The approach pairs a conventional large language model with a deterministic verification layer built on LEAN, the open-source language used to formally verify mathematical proofs. The idea is to encode a domain's rules — tax law, regulatory requirements — into formal code, then check the model's reasoning against it. As CEO and co-founder Ranjan Rajagopalan puts it, "Once you have a codified version of it, the reasoning on top of it starts becoming deterministic." Instead of hoping the model didn't hallucinate, you get an answer that either passes a hard check or doesn't.
Rules, not vibes
Rajagopalan frames the bet bluntly: "The world's hardest problems are not unsolvable. They are unformalized. Every domain where being wrong can cost someone their health, money, or freedom has rules." The company points to France's CATALA project — which turned the country's tax and benefit system into executable code — as proof the concept works at the scale of a real legal system.

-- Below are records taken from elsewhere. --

@[simp] theorem State.until_regs (s : State) (ns : Nat) : (s.until ns).regs = s.regs := by unfold State.until; split <;> simp only [State.ticks_regs]
@[simp] theorem State.until_capture (s : State) (ns : Nat) : (s.until ns).capture = s.capture := by unfold State.until; split <;> simp only [State.ticks_capture]
@[simp] theorem State.until_stage (s : State) (ns : Nat) : (s.until ns).stage = s.stage := by unfold State.until; split <;> simp only [State.ticks_stage]
@[simp] theorem State.until_readData (s : State) (ns : Nat) : (s.until ns).readData = s.readData := by unfold State.until; split <;> simp only [State.ticks_readData]
@[simp] theorem State.until_raised (s : State) (ns : Nat) : (s.until ns).raised = s.raised := by unfold State.until; split <;> simp only [State.ticks_raised]
@[simp] theorem State.until_freeCtr (s : State) (ns : Nat) : (s.until ns).freeCtr = s.freeCtr := by unfold State.until; split <;> simp only [State.ticks_freeCtr]
@[simp] theorem State.until_pins (s : State) (ns : Nat) : (s.until ns).pins = s.pins := by unfold State.until; split <;> simp only [State.ticks_pins]
@[simp] theorem State.until_ctl (s : State) (ns : Nat) : (s.until ns).ctl = s.ctl := by unfold State.until; split <;> simp only [State.ticks_ctl]
@[simp] theorem State.until_flt (s : State) (ns : Nat) : (s.until ns).flt = s.flt := by unfold State.until; split <;> simp only [State.ticks_flt]
@[simp] theorem State.until_acn (s : State) (ns : Nat) : (s.until ns).acn = s.acn := by unfold State.until; split <;> simp only [State.ticks_acn]
@[simp] theorem State.until_fuse (s : State) (ns : Nat) : (s.until ns).fuse = s.fuse := by unfold State.until; split <;> simp only [State.ticks_fuse]
@[simp] theorem State.until_sec (s : State) (ns : Nat) : (s.until ns).sec = s.sec := by unfold State.until; split <;> simp only [State.ticks_sec]
@[simp] theorem State.until_phs (s : State) (ns : Nat) : (s.until ns).phs = s.phs := by unfold State.until; split <;> simp only [State.ticks_phs]
@[simp] theorem State.until_yal (s : State) (ns : Nat) : (s.until ns).yal = s.yal := by unfold State.until; split <;> simp only [State.ticks_yal]
@[simp] theorem State.until_hts (s : State) (ns : Nat) : (s.until ns).hts = s.hts := by unfold State.until; split <;> simp only [State.ticks_hts]
@[simp] theorem State.until_seqs (s : State) (ns : Nat) : (s.until ns).seqs = s.seqs := by unfold State.until; split <;> simp only [State.ticks_seqs]
@[simp] theorem State.until_sd (s : State) (ns : Nat) : (s.until ns).sd = s.sd := by unfold State.until; split <;> simp only [State.ticks_sd]
@[simp] theorem State.until_cip (s : State) (ns : Nat) : (s.until ns).cip = s.cip := by unfold State.until; split <;> simp only [State.ticks_cip]
@[simp] theorem State.until_air (s : State) (ns : Nat) : (s.until ns).air = s.air := by unfold State.until; split <;> simp only [State.ticks_air]
@[simp] theorem State.until_ept (s : State) (ns : Nat) : (s.until ns).ept = s.ept := by unfold State.until; split <;> simp only [State.ticks_ept]
@[simp] theorem State.until_prs (s : State) (ns : Nat) : (s.until ns).prs = s.prs := by unfold State.until; split <;> simp only [State.ticks_prs]
@[simp] theorem State.until_dmc (s : State) (ns : Nat) : (s.until ns).dmc = s.dmc := by unfold State.until; split <;> simp only [State.ticks_dmc]
@[simp] theorem State.until_dma (s : State) (ns : Nat) : (s.until ns).dma = s.dma := by unfold State.until; split <;> simp only [State.ticks_dma]
@[simp] theorem State.until_hst (s : State) (ns : Nat) : (s.until ns).hst = s.hst := by unfold State.until; split <;> simp only [State.ticks_hst]
@[simp] theorem State.until_fed (s : State) (ns : Nat) : (s.until ns).fed = s.fed := by unfold State.until; split <;> simp only [State.ticks_fed]
@[simp] theorem State.until_hostOut (s : State) (ns : Nat) : (s.until ns).hostOut = s.hostOut := by unfold State.until; split <;> simp only [State.ticks_hostOut]
@[simp] theorem State.until_cu (s : State) (ns : Nat) : (s.until ns).cu = s.cu := by unfold State.until; split <;> simp only [State.ticks_cu]
@[simp] theorem State.until_recirc (s : State) (ns : Nat) : (s.until ns).recirc = s.recirc := by unfold State.until; split <;> simp only [State.ticks_recirc]
@[simp] theorem State.until_gm (s : State) (ns : Nat) : (s.until ns).gm = s.gm := by unfold State.until; split <;> simp only [State.ticks_gm]
@[simp] theorem State.until_xm (s : State) (ns : Nat) : (s.until ns).xm = s.xm := by unfold State.until; split <;> simp only [State.ticks_xm]
@[simp] theorem State.until_flash (s : State) (ns : Nat) : (s.until ns).flash = s.flash := by unfold State.until; split <;> simp only [State.ticks_flash]
@[simp] theorem State.until_pending (s : State) (ns : Nat) : (s.until ns).pending = s.pending := by unfold State.until; split <;> simp only [State.ticks_pending]
@[simp] theorem State.until_word (s : State) (ns : Nat) (a : Nat) : (s.until ns).word a = s.word a := by simp only [State.word, State.until_regs]
@[simp] theorem State.until_get (s : State) (ns : Nat) (g : Fld) : (s.until ns).get g = s.get g := State.get_congr (State.until_regs s ns) g
@[simp] theorem State.until_on (s : State) (ns : Nat) (g : Fld) : (s.until ns).on g = s.on g := State.on_congr (State.until_regs s ns) g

To codify those rules, Pramaana is leaning on domain experts: former IRS commissioner Danny Werfel on tax law, and professors from IIT Delhi, IIT Madras and UC Berkeley on cybersecurity and drug discovery. The team is essentially translating expert knowledge into machine-checkable form.
Why this matters for you
The dirty secret of today's AI is that it's fluent, not reliable — it produces an answer that reads as authoritative whether or not it's correct, and in high-stakes fields that's not a quirk, it's a dealbreaker. Most of the industry is trying to fix this by making models bigger and better at sounding right. Pramaana is doing something different and, I think, smarter: accept that the model will sometimes be wrong, and bolt on a layer that can actually prove whether a given answer holds up against the rules. It's worth being skeptical — this only works in domains whose rules can genuinely be formalized, which is a narrower slice of the world than the marketing implies, and 'verified against codified rules' is only as good as the codification. But the philosophy is the right one. The next leap in useful AI probably won't come from a cleverer model alone; it'll come from systems that can check their own work.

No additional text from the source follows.